Language Models, Graph Searching, and Supervision Adulteration: When More Supervision is Less and How to Make More More¶
Conference: ACL 2025
arXiv: 2503.10542
Code: None
Area: LLM/NLP
Keywords: graph search, supervision adulteration, next-token prediction, subtask decomposition, shortcut learning, Clever Hans Cheat, planning capabilities
TL;DR¶
This paper demonstrates that the failure of decoder-only LMs on the path-star graph search task is not a fundamental limitation of the next-token prediction paradigm, but is caused by "supervision adulteration"—where excessive teacher-forcing supervision signals induce the model to learn a Clever Hans Cheat shortcut, preventing subtask decomposition. The task is shown to be learnable through six orthogonal methods, including token masking, ranking-into-the-future, scratchpad, and tree topologies.
Background & Motivation¶
Path-star Task: A minimalist graph search task proposed by Bachmann & Nagarajan (2024)—a star graph has \(D\) arms, each of length \(M\). Given a starting node \(s\) and a target node \(t\), the model must generate the correct arm sequence from \(s\) to \(t\). The core challenge lies in selecting the correct leading node \(l_t\).
Surprising Failure: Standard decoder-only LMs trained with teacher-forcing fail to exceed the random baseline of \(1/D\) on this task. This failure has been used to argue that the next-token prediction paradigm has fundamental deficiencies for planning tasks.
Subsequent Works: This failure has prompted several works to propose alternative architectures (e.g., auxiliary autoencoders by Yin et al. 2024, bidirectional encoders by Hu et al. 2025a). However, these approaches modify the model architecture itself.
Clever Hans Cheat (CHC): During teacher-forcing training, the model exploits the previous ground-truth token to perform a single-edge lookup, rather than actually learning to reconstruct the arm path backward from \(t\). CHC absorbs almost all sequential supervision signals except for \(l_t\), leaving the learning of the core planning subtask dependent on a single token.
Core Insight—Supervision Adulteration: The authors propose the concept of supervision adulteration: an adverse interaction between excessive or inappropriate supervision signals, which dilutes the learning signal of the target task with irrelevant shortcut learning. This is not a data overfitting issue, but an issue with how the task itself is constructed.
Motivation for Refutation: If standard methods (decoder-only + teacher-forcing + next-token prediction) can solve this task with minor modifications, it proves that the original claims were overly absolute and that the failure does not invalidate the paradigm itself.
Method¶
Overall Architecture¶
The authors formulate the issue as follows: the unlearnability of the path-star task stems from supervision adulteration preventing subtask decomposition. Graph search/arm reconstruction is recursively defined and inherently contains a decomposed structure, but the excessive supervision of teacher-forcing prompts the model to take shortcuts instead of learning this decomposition. Therefore, as long as a training method that induces subtask decomposition is designed, the task becomes learnable. The authors propose six orthogonal methods to validate this theory.
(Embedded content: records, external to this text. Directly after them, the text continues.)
theorem hyps_CoilsAndInputsFollowTheirRules :
    (∃ (k : Fin 8) (s : State), (s.coil k.val).armed = true) ∧
    (∃ (k : Fin 8) (s : State), (s.coil k.val).armed = false) ∧
    (∃ (k : Fin 8) (s : State), (s.coil k.val).armed = false ∧ (s.coil k.val).periodPending = true ∧
        (s.coil k.val).stale = 1) ∧
    (∃ (k : Fin 8) (s : State), (s.coil k.val).state = CoilState.pullIn ∧ (s.coil k.val).driveOn = false) ∧
    (∃ (k : Fin 8) (s : State), (s.coil k.val).state = CoilState.hold ∧ (s.coil k.val).govern = true ∧
        coilAlways (s.coil k.val) = false ∧ (s.coil k.val).rise ≠ (s.coil k.val).fall) ∧
    (∃ (k : Fin 8) (s : State), (s.coil k.val).state = CoilState.hold ∧ (s.coil k.val).govern = true ∧
        coilAlways (s.coil k.val) = false ∧ (s.coil k.val).rise ≠ (s.coil k.val).fall ∧
        coilOnTime (s.coil k.val) < s.coilDead k.val + 100) ∧
    (∃ (k : Fin 8) (s : State), (s.coil k.val).state = CoilState.hold ∧ (s.coil k.val).govern = true ∧
        coilAlways (s.coil k.val) = false ∧ (s.coil k.val).rise ≠ (s.coil k.val).fall ∧
        coilOnTime (s.coil k.val) < s.coilDead k.val + 100 ∧
        s.once.contains (onceKey (787 + 4 * k.val) k.val) = false) ∧
    (∃ (k : Fin 8) (s : State), (s.coil k.val).state = CoilState.hold ∧ (s.coil k.val).govern = true ∧
        coilAlways (s.coil k.val) = false ∧ (s.coil k.val).rise ≠ (s.coil k.val).fall ∧
        s.coilDead k.val + 100 ≤ coilOnTime (s.coil k.val)) ∧
    (∃ (k : Fin 8) (s : State), (s.coil k.val).state = CoilState.hold ∧ (s.coil k.val).govern = true ∧
        coilAlways (s.coil k.val) = false ∧ (s.coil k.val).rise ≠ (s.coil k.val).fall ∧
        s.coilDead k.val + 100 ≤ coilOnTime (s.coil k.val) ∧ (s.coil k.val).driveOn = false) ∧
    (∃ (k : Fin 8) (s : State), (s.coil k.val).state = CoilState.hold ∧ (s.coil k.val).govern = true ∧
        coilAlways (s.coil k.val) = false ∧ (s.coil k.val).rise ≠ (s.coil k.val).fall ∧
        s.coilDead k.val + 100 ≤ coilOnTime (s.coil k.val) ∧ (s.coil k.val).driveOn = true) ∧
    (∃ (k : Fin 8) (s : State), (s.coil k.val).state = CoilState.hold ∧ (s.coil k.val).govern = true ∧
        coilAlways (s.coil k.val) = false ∧ (s.coil k.val).rise ≠ (s.coil k.val).fall) ∧
    (∃ (k : Fin 8) (s : State), (s.coil k.val).state = CoilState.hold ∧ (s.coil k.val).govern = true ∧
        coilAlways (s.coil k.val) = false ∧ (s.coil k.val).rise ≠ (s.coil k.val).fall ∧
        (s.coil k.val).skipping = true) ∧
    (∃ (k : Fin 8) (s : State), (s.coil k.val).state = CoilState.hold ∧ (s.coil k.val).govern = true ∧
        coilAlways (s.coil k.val) = false ∧ (s.coil k.val).rise ≠ (s.coil k.val).fall ∧
        (s.coil k.val).skipping = false ∧ (s.coil k.val).driveOn = true) ∧
    (∃ (k : Fin 8) (s : State), (s.coil k.val).dead = DeadWait.drive) ∧
    (∃ (k : Fin 8) (s : State), (s.coil k.val).dead = DeadWait.freewheel) ∧
    (∃ (k : Fin 8) (s : State), (s.coil k.val).dead = DeadWait.quiet) ∧
    (∃ (k : Fin 8) (s : State), (s.coil k.val).state = CoilState.pullIn) ∧
    (∃ (k : Fin 8) (s : State), (s.coil k.val).driveOn = true ∧ (s.coil k.val).blanking = false) ∧
    (∃ (k : Fin 8) (s : State), (s.coil k.val).driveOn = true ∧ (s.coil k.val).blanking = false ∧
        (s.coil k.val).state = CoilState.hold) ∧
    (∃ (k : Fin 8) (s : State) (wf : Bool), (s.coil k.val).driveOn = true ∧ (s.coil k.val).blanking = false ∧
        (wf = false ∨ (s.coil k.val).state ≠ CoilState.hold) ∧ (s.coil k.val).tripped = false) ∧
    (∃ (k : Fin 8) (s : State) (wf : Bool), (s.coil k.val).driveOn = true ∧ (s.coil k.val).blanking = false ∧
        (wf = false ∨ (s.coil k.val).state ≠ CoilState.hold) ∧ (s.coil k.val).tripped = false ∧
        (s.coil k.val).ocConsec + 1 < s.coilLatchN k.val) ∧
    (∃ (k : Fin 8) (s : State) (wf : Bool), (s.coil k.val).driveOn = true ∧ (s.coil k.val).blanking = false ∧
        (wf = false ∨ (s.coil k.val).state ≠ CoilState.hold) ∧ (s.coil k.val).tripped = false ∧
        s.coilLatchN k.val ≤ (s.coil k.val).ocConsec + 1) ∧
    (∃ (k : Fin 8) (s : State), ((s.coil k.val).state = CoilState.idle ∨ (s.coil k.val).state = CoilState.latched)) ∧
    (∃ (k : Fin 8) (s : State), s.coilEnabled k.val = true ∧
        ((s.coil k.val).state = CoilState.idle ∨ (s.coil k.val).state = CoilState.latched) ∧
        (s.coil k.val).supPaused = false ∧ byteAt s.fieldIo (coilOff k.val + 13) ≠ 0) ∧
    (∃ (k : Fin 8) (s : State) (ohm : Nat) (full : Bool), s.coilEnabled k.val = true ∧
        ((s.coil k.val).state = CoilState.idle ∨ (s.coil k.val).state = CoilState.latched) ∧
        (s.coil k.val).supPaused = false ∧ byteAt s.fieldIo (coilOff k.val + 13) ≠ 0 ∧
        (s.coil k.val).supCand = s.supClass k.val ohm full ∧ 2 ≤ (s.coil k.val).supRun) ∧
    (∃ (k : Fin 8) (s : State) (ohm : Nat) (full : Bool), s.coilEnabled k.val = true ∧
        ((s.coil k.val).state = CoilState.idle ∨ (s.coil k.val).state = CoilState.latched) ∧
        (s.coil k.val).supPaused = false ∧ byteAt s.fieldIo (coilOff k.val + 13) ≠ 0 ∧
        (s.coil k.val).supCand = s.supClass k.val ohm full ∧ 2 ≤ (s.coil k.val).supRun ∧
        (s.coil k.val).sup ≠ s.supClass k.val ohm full) ∧
    (∃ (k : Fin 8) (s : State) (ohm : Nat) (full : Bool), s.coilEnabled k.val = true ∧
        ((s.coil k.val).state = CoilState.idle ∨ (s.coil k.val).state = CoilState.latched) ∧
        (s.coil k.val).supPaused = false ∧ byteAt s.fieldIo (coilOff k.val + 13) ≠ 0 ∧
        ((s.coil k.val).supCand ≠ s.supClass k.val ohm full ∨ (s.coil k.val).supRun < 2)) ∧
    (∃ (arg : BitVec 16) (s : State), s.Ready cdvCmdReg ∧ arg.toNat < 8 ∧ s.afterBoot = true ∧
        (s.coil arg.toNat).state = CoilState.latched) ∧
    (∃ (i : Fin 16) (s : State), Option.isSome ((s.input i.val).pendLevel) = true ∧ s.inputEnabled i.val = true) ∧
    (∃ (i : Fin 16) (s : State), Option.isSome ((s.input i.val).pendLevel) = true ∧ s.inputEnabled i.val = true ∧
        s.inputSignal i.val < 16384) ∧
    (∃ (i : Fin 16) (s : State), Option.isSome ((s.input i.val).pendLevel) = true ∧ s.inputEnabled i.val = true ∧
        (s.input i.val).chatter = false) ∧
    (∃ (i : Fin 16) (s : State) (l : Bool), (s.input i.val).raw ≠ l) ∧
    (∃ (i : Fin 16) (s : State), (s.input i.val).raw ≠ ((s.input i.val).value != s.inputInvert i.val) ∧
        (s.input i.val).known = true) ∧
    (∃ (i : Fin 16) (s : State) (l : Bool), (s.input i.val).raw ≠ l ∧
        ((s.input i.val).known = false ∨ l ≠ ((s.input i.val).value != s.inputInvert i.val))) :=
  ⟨⟨0, s1, by decide +kernel⟩,
   ⟨0, s0, by decide +kernel⟩,
   ⟨0, s2, by decide +kernel⟩,
   ⟨1, s0, by decide +kernel⟩,
   ⟨0, s0, by decide +kernel⟩,
   ⟨0, s4, by decide +kernel⟩,
   ⟨0, s4, by decide +kernel⟩,
   ⟨0, s0, by decide +kernel⟩,
   ⟨0, s0, by decide +kernel⟩,
   ⟨0, s5, by decide +kernel⟩,
   ⟨0, s0, by decide +kernel⟩,
   ⟨0, s6, by decide +kernel⟩,
   ⟨0, s5, by decide +kernel⟩,
   ⟨0, s9, by decide +kernel⟩,
   ⟨0, s10, by decide +kernel⟩,
   ⟨0, s11, by decide +kernel⟩,
   ⟨0, s12, by decide +kernel⟩,
   ⟨0, s5, by decide +kernel⟩,
   ⟨0, s5, by decide +kernel⟩,
   ⟨0, s5, false, by decide +kernel⟩,
   ⟨0, s5, false, by decide +kernel⟩,
   ⟨0, s11, false, by decide +kernel⟩,
   ⟨0, s14, by decide +kernel⟩,
   ⟨0, s14, by decide +kernel⟩,
   ⟨0, s16, 10, false, by decide +kernel⟩,
   ⟨0, s16, 10, false, by decide +kernel⟩,
   ⟨0, s14, 5, false, by decide +kernel⟩,
   ⟨0, s14, by unfold State.Ready; decide +kernel⟩,
   ⟨0, s20, by decide +kernel⟩,
   ⟨0, s20, by decide +kernel⟩,
   ⟨0, s20, by decide +kernel⟩,
   ⟨0, s0, true, by decide +kernel⟩,
   ⟨0, s21, by decide +kernel⟩,
   ⟨0, s0, true, by decide +kernel⟩⟩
Experimental setup: decoder-only Transformer, 2 heads, 64-dimensional embeddings, 256-dimensional FFN, 8 layers, learning rate \(5\times10^{-4}\), batch size 1024, online dataset (generating new samples on-the-fly to prevent overfitting), \(|V|=|G|\), trained on 100M samples.
Module 1: Token Masking¶
Motivation: To break the bad interaction in teacher-forcing between the previous ground-truth token and the current prediction, starting from the target-side input.
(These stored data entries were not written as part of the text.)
-- ==== Sys2Proof/Machine/Engine.lean ====
section
/-! DEFINITION. The commands of the host: START, STOP, ABORT, ENGINE_RESET, POKE, the register writes and the
reads with an effect, chip reset, and the ends of DRAINING and ABORTING; with the words the register window
reads as (chapter 9). -/

namespace Sys2Proof.Machine

/-! ## START and STOP (R180, R181) -/

/-- START is taken in STOPPED when LIST_HEAD is not 0 (R24, R179). -/
def startTaken (s : State) : Bool := decide (s.ctl.engine = .stopped) && decide (recordAddr s.reader.listHead ≠ 0)

/-- The state in which START begins reading (R180). -/
def startedState (s : State) : State :=
  let s1 := s.withPosn { s.posn with productQueue := [] }
  let s2 := s1.withWin (clearedPages s1.win)
  let s3 := s2.withCtl { s2.ctl with engine := .running, cause := .none }
  s3.withReader { s3.reader with addr := recordAddr s.reader.listHead, pokePending := false }

/-- The START command (R180). -/
def takeStart (s : State) : State := if startTaken s then readHeader (startedState s) else rejectCommand s

/-- The reader's current work at STOP (R34): a read of a header, body or NEXT field is discarded, a held record
abandoned, anything taken runs on. -/
def stopReader (s : State) : State :=
  match s.reader.work with
  | .headerRead _ | .bodyFixed _ _ _ | .bodyList _ _ _ _ | .nextRead _ => discardReads s
  | .held b n _ => setWork (.held b n true) s
  | .idle | .editing _ _ | .blockRead _ _ _ | .configuring _ _ _ => s

/-- The STOP command (R181): DRAINING, and STOPPED at once when nothing is left to drain. -/
def takeStop (s : State) : State :=
  if reading s then
    let s1 := setEngine .draining (stopReader s)
    drainEnds (s1.withReader { s1.reader with pokePending := false })
  else rejectCommand s

/-! ## ABORT (R185) -/

/-- An edit being carried out that waits on no hold completes first, its application being indivisible: it is applied
with its flushes in the engine state that stood, and its record closed DONE with NEXT not followed (R35, R185; log
entry 29). -/
def completeEdit (s : State) : State :=
  match s.reader.work with
  | .editing e _ => if editWaits s e then s else setWork .idle (closeEdit e (applyRecord e s))
  | .idle | .headerRead _ | .bodyFixed _ _ _ | .bodyList _ _ _ _ | .nextRead _ | .held _ _ _ | .blockRead _ _ _
  | .configuring _ _ _ => s

/-- A channel at ABORT: its deferred line is cancelled, its queue and slot emptied, its ship request withdrawn
and its live composition discarded; a strobe pulse runs on (R147). -/
def abortedChannel (ch : Channel) : Channel :=
  { ch with deferred := false, queue := [], slot := .empty, shipRequest := false, live := none }

/-- The line fetches are discarded and the read engine is free (R110, R114). -/
def discardFetches (p : MemoryPort) : MemoryPort :=
  { p with transfers := p.transfers.filter fun t => t.fetch.isNone, grant := none }

/-- A parked head after a break: its note cleared and its timer restarted from the end of the pulse (R173). -/
def brokenTimer (now : Nat) : Option Nat := some (now + Config.linkResetTicks + Config.queryInterval)

/-- A head link at ABORT (R173): the frame in flight is broken, LINK_RESET pulsed and the queue emptied;
CONFIGURING and RETURNING heads park; ABSENT and OUT_OF_SERVICE heads are not touched. -/
def abortedLink (now : Nat) (d : HeadLink) : HeadLink :=
  let broken : HeadLink :=
    { d with queue := [], frame := none, again := none, link := .resetting (now + Config.linkResetTicks) }
  match d.service with
  | .absent | .outOfService => d
  | .inService => broken
  | .parked => { broken with ready := false, timer := brokenTimer now }
  | .configuring | .returning =>
    { broken with service := .parked, returnBand := none, ready := false, config := none, timer := brokenTimer now }

/-- The heads that ABORT parks (R173). -/
def parkingHeads (s : State) : List HeadId :=
  allHeads.filter fun h => decide ((s.head h).service = .configuring) || decide ((s.head h).service = .returning)

/-- The parks of ABORT, the controllers having been treated: the partners of each head that parks are flushed, which
finds empty queues and resets their compose places, and HEAD_PARKED is raised (R124, R126, R164, R173). -/
def abortParks (parking : List HeadId) (s : State) : State :=
  if parking.isEmpty then s
  else raise .headParked ((parking.flatMap (partnerChans s)).foldl (fun s c => flush c s) s)

/-- The reader's work at ABORT (R35, R83, R185), the heads having been treated: reads are discarded, a layout
record in hand is closed, a held band or staged edit stays held, an edit waiting on a hold goes on waiting. -/
def abortReader (s : State) : State :=
  match s.reader.work with
  | .headerRead _ | .bodyFixed _ _ _ | .bodyList _ _ _ _ | .nextRead _ => discardReads s
  | .blockRead _ l _ => closeLayout l .aborted 0 0 (discardReads s)
  | .configuring l flags _ => closeLayout l .done flags (parkMask s) (setWork .idle s)
  | .held (.layout l) _ false => closeLayout l .aborted 0 0 (setWork .idle s)
  | .held _ _ _ | .idle | .editing _ _ => s

/-- The page state at ABORT: the unbound list and the open and previous page are dropped, and the records that
open bands belong to are kept (R64, R185). -/
def abortedPages (w : Window) : Window :=
  { w with pages := w.pages.filter fun p => w.bands.any fun b => decide (b.page = p.id)
           openPage := none, prevPage := none, firstPage := true, unbound := [] }

/-- What ABORT does at once, before the closes and after an edit's completion (R185). -/
def abortedState (s : State) : State :=
  let s1 := setEngine .aborting s
  let s2 := s1.withChans (tabulate 32 fun c => abortedChannel (s.chan c))
  let s3 := s2.withPort (discardFetches s2.port)
  let s4 := s3.withHeads (tabulate 16 fun h => abortedLink s.tick (s.head h))
  let s5 := abortParks (parkingHeads s) s4
  let s6 := abortReader s5
  let s7 := s6.withReader { s6.reader with pokePending := false }
  let s8 := s7.withPosn { s7.posn with productQueue := [] }
  s8.withWin (abortedPages s8.win)

/-- The ABORT command (R185): STOPPED at once when nothing is open and nothing in hand (R187). -/
def takeAbort (s : State) : State :=
  match s.ctl.engine with
  | .running | .suspended | .draining | .halted => abortEnds (abortedState (completeEdit s))
  | .stopped | .aborting => rejectCommand s

/-! ## ENGINE_RESET (R188) -/

/-- The nozzle maps at ENGINE_RESET: an edit being carried out is applied, every STAGED set promoted, every hold
released (R101). Nothing tells an edit applied before the promotions from one applied to the promoted set: the set the
head is left with is the same, and its flags are not written back (R35). -/
def resetMap (s : State) (h : HeadId) : NozzleMap :=
  let m := s.map h
  let promoted := match m.staged with
    | some st => st.set
    | none => m.active
  match s.reader.work with
  | .editing e _ =>
    if e.head = h then
      { active := (applyEdit e.op (nozzleLimit s.layout h) e.indices promoted).set, staged := none, hold := none }
    else { active := promoted, staged := none, hold := none }
  | .idle | .headerRead _ | .bodyFixed _ _ _ | .bodyList _ _ _ _ | .nextRead _ | .held _ _ _ | .blockRead _ _ _
  | .configuring _ _ _ => { active := promoted, staged := none, hold := none }

/-- A channel at ENGINE_RESET: IDLE and empty, its last fire tick kept (R130, R147). -/
def resetChannel (ch : Channel) : Channel := { Channel.reset with lastFire := ch.lastFire }

/-- A head link at ENGINE_RESET: as at ABORT, on all sixteen heads (R174). -/
def resetLink (now : Nat) (d : HeadLink) : HeadLink :=
  let parks := match d.service with
    | .configuring | .returning | .parked => true
    | .absent | .outOfService | .inService => false
  { d with
    service := if parks then .parked else d.service
    returnBand := none, ready := false, config := none, queue := [], frame := none, again := none
    link := .resetting (now + Config.linkResetTicks)
    timer := if parks then brokenTimer now else none }

/-- ENGINE_RESET (R188). The tags of requests in flight are kept (R41). -/
def takeEngineReset (s : State) : State :=
  { s with
    posn := { s.posn with productQueue := [] }
    reader := { s.reader with addr := 0, cond := .reading, pokePending := false, work := .idle }
    win := { clearedPages s.win with bands := [] }
    maps := tabulate 16 (resetMap s)
    chans := tabulate 32 fun c => resetChannel (s.chan c)
    heads := tabulate 16 fun h => resetLink s.tick (s.head h)
    port := { s.port with transfers := [], grant := none, failed := [] }
    ctl := { s.ctl with engine := .stopped, cause := .none, events := 0, irq := false, capture := none } }

/-! ## Chip reset -/

/-- Every piece of state at its chip-reset value, the inputs resampled, the PCIe link as it is (R174; log entries
3 and 9). The command queue is the model's own and is kept. -/
def chipResetState (encA encB product : Bool) (s : State) : State :=
  { State.reset with
    pending := s.pending
    posn := { State.reset.posn with encA := encA, encB := encB, productLevel := product }
    port := { State.reset.port with linkUp := s.port.linkUp } }

/-! ## The register window (R192, R193) -/

/-- The command a write to ENGINE_CONTROL carries, or its refusal (R179, R198). -/
def writeEngineControl (v : Word32) (s : State) : State :=
  match commandCode v with
  | some .start => takeStart s
  | some .stop => takeStop s
  | some .abort => takeAbort s
  | some .engineReset => takeEngineReset s
  | some .poke => takePoke s
  | none => rejectCommand s

/-- A write to a word of LIST_HEAD: taken in STOPPED, the low three bits not held; refused otherwise (R24,
R198). -/
def writeListHead (high : Bool) (v : Word32) (s : State) : State :=
  if s.ctl.engine = .stopped then
    let low := s.reader.listHead.extractLsb' 0 32
    let top := s.reader.listHead.extractLsb' 32 32
    s.withReader { s.reader with listHead := if high then v ++ low else top ++ (v &&& 0xFFFFFFF8#32) }
  else rejectCommand s

/-- A write to EVENTS clears each flag whose bit is 1 (R190). -/
def writeEvents (v : Word32) (s : State) : State := setEvents (s.ctl.events &&& ~~~(v.setWidth 9)) s.ctl.enables s

/-- A write to EVENT_ENABLE sets the nine enables (R191). -/
def writeEnables (v : Word32) (s : State) : State := setEvents s.ctl.events (v.setWidth 9) s

/-- ENGINE_STATUS (R192, 10.8). -/
def statusWord (s : State) : Word32 :=
  BitVec.ofNat 32 (engineCode s.ctl.engine + 256 * causeCode s.ctl.cause + 65536 * conditionCode s.reader.cond)

/-- HEAD_STATE: the pair of head h in bits 2h + 1 and 2h (R176). -/
def headStateWord (s : State) : Word32 :=
  allHeads.foldl (fun w h => w ||| (BitVec.ofNat 32 (servicePair (s.head h).service) <<< (2 * h.val))) 0#32

/-- The word at a word offset of the window as it stands; 0 outside 0x00 to 0x28 (R193). -/
def readWord (offset : Nat) (s : State) : Word32 :=
  match offset with
  | 0x08 => s.reader.listHead.extractLsb' 0 32
  | 0x0C => s.reader.listHead.extractLsb' 32 32
  | 0x10 => statusWord s
  | 0x14 => s.reader.addr.extractLsb' 0 32
  | 0x18 => s.reader.addr.extractLsb' 32 32
  | 0x1C => s.ctl.events.setWidth 32
  | 0x20 => s.ctl.enables.setWidth 32
  | 0x24 => s.posn.pos.line
  | 0x28 => headStateWord s
  | _ => 0

/-- A write at a byte offset of the window: the word it lies in takes the whole value, bytes not written as 0
(R193). -/
def writeWindow (offset : BitVec 12) (v : Word32) (s : State) : State :=
  match (offset &&& ~~~3#12).toNat with
  | 0x00 => writeEngineControl v s
  | 0x04 => takePoke s
  | 0x08 => writeListHead false v s
  | 0x0C => writeListHead true v s
  | 0x1C => writeEvents v s
  | 0x20 => writeEnables v s
  | _ => s

/-! ## The commands -/

/-- START (R180). -/
def execStart (s : State) : Host.Outcome State Fault Refusal := .next (takeStart s)

/-- STOP (R181). -/
def execStop (s : State) : Host.Outcome State Fault Refusal := .next (takeStop s)

/-- ABORT (R185). -/
def execAbort (s : State) : Host.Outcome State Fault Refusal := .next (takeAbort s)

/-- ENGINE_RESET (R188). -/
def execEngineReset (s : State) : Host.Outcome State Fault Refusal := .next (takeEngineReset s)

/-- POKE (R33). -/
def execPoke (s : State) : Host.Outcome State Fault Refusal := .next (takePoke s)

/-- POKE_REGISTER_WRITE (R33, R198): a poke whatever the value. -/
def execPokeRegisterWrite (_value : Word32) (_bytes : BitVec 4) (s : State) : Host.Outcome State Fault Refusal :=
  .next (takePoke s)

/-- UNKNOWN_COMMAND_CODE (R198): a write to ENGINE_CONTROL. A code that names no command is refused; one that
names a command is that command. -/
def execUnknownCommandCode (value : Word32) (bytes : BitVec 4) (s : State) : Host.Outcome State Fault Refusal :=
  .next (writeEngineControl (accessed value bytes) s)

/-- LIST_HEAD_WRITE (R24). -/
def execListHeadWrite (high : Bool) (value : Word32) (bytes : BitVec 4) (s : State) :
    Host.Outcome State Fault Refusal :=
  .next (writeListHead high (accessed value bytes) s)

/-- EVENTS_WRITE (R190). -/
def execEventsWrite (value : Word32) (bytes : BitVec 4) (s : State) : Host.Outcome State Fault Refusal :=
  .next (writeEvents (accessed value bytes) s)

/-- EVENT_ENABLE_WRITE (R191). -/
def execEventEnableWrite (value : Word32) (bytes : BitVec 4) (s : State) : Host.Outcome State Fault Refusal :=
  .next (writeEnables (accessed value bytes) s)

/-- What a read of the bytes `bytes` of the word at a byte offset of the window returns: the bytes asked for of the
word it lies in (R193). Such a read changes nothing, but for those of CURRENT_RECORD, which have commands of their
own. -/
def readRegister (offset : BitVec 12) (bytes : BitVec 4) (s : State) : Word32 :=
  accessed (readWord (offset &&& ~~~3#12).toNat s) bytes

/-- CURRENT_RECORD_LOW_READ (R193): the bytes asked for, and the high word captured fresh. -/
def execCurrentRecordLowRead (bytes : BitVec 4) (s : State) : Host.Outcome State Fault Refusal :=
  .next (s.withCtl { s.ctl with readData := readRegister 0x14 bytes s, capture := some (readWord 0x18 s) })

/-- CURRENT_RECORD_HIGH_READ (R193): the fresh capture, which is then used, or the high word as it stands. -/
def execCurrentRecordHighRead (bytes : BitVec 4) (s : State) : Host.Outcome State Fault Refusal :=
  .next (s.withCtl { s.ctl with readData := accessed (s.ctl.capture.getD (readWord 0x18 s)) bytes, capture := none })

/-- REGISTER_WRITE (R193): no effect at a word without behaviour of its own; a write to an acting word is what
that word makes of it. -/
def execRegisterWrite (offset : BitVec 12) (value : Word32) (bytes : BitVec 4) (s : State) :
    Host.Outcome State Fault Refusal :=
  .next (writeWindow offset (accessed value bytes) s)

/-- CHIP_RESET (R174). -/
def execChipReset (encA encB product : Bool) (s : State) : Host.Outcome State Fault Refusal :=
  .next (chipResetState encA encB product s)

/-- DRAIN_END (R181). -/
def execDrainEnd (s : State) : Host.Outcome State Fault Refusal := .next (drainEnds s)

/-- ABORT_END (R187). -/
def execAbortEnd (s : State) : Host.Outcome State Fault Refusal := .next (abortEnds s)

end Sys2Proof.Machine
end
Approach: During training, tokens in the target sequence are randomly masked or replaced (scheduled sampling), supporting both uniform sampling and continuous span sampling modes. Masked positions cannot trigger the CHC single-edge lookup, forcing the model to perform multi-edge lookups.
Decomposition Mechanism: When \(l_t\) is masked, the model is forced to learn the subtask of backward reasoning from \(t\) (Figure 5c), which is precisely a subset of the core planning task. Masking not only prevents CHC but also directly induces subtask decomposition.
Module 2: Ranking-into-the-Future (RITF)¶
Motivation: Redesigning the supervision signal from the perspective of the loss function—enabling the model to predict the distribution of future tokens rather than just the next token at each step.
Approach: At each time step \(i\), a ranking objective \(x_i \succ x_{i+1} \succ \dots \succ x_M\) is constructed using a pairwise hinge loss:
Simultaneously, a constraint is added to ensure that tokens within the correct arm are ranked above tokens in other arms. Compared with Bag-of-Words (BoW) and label smoothing, RITF achieves the best performance.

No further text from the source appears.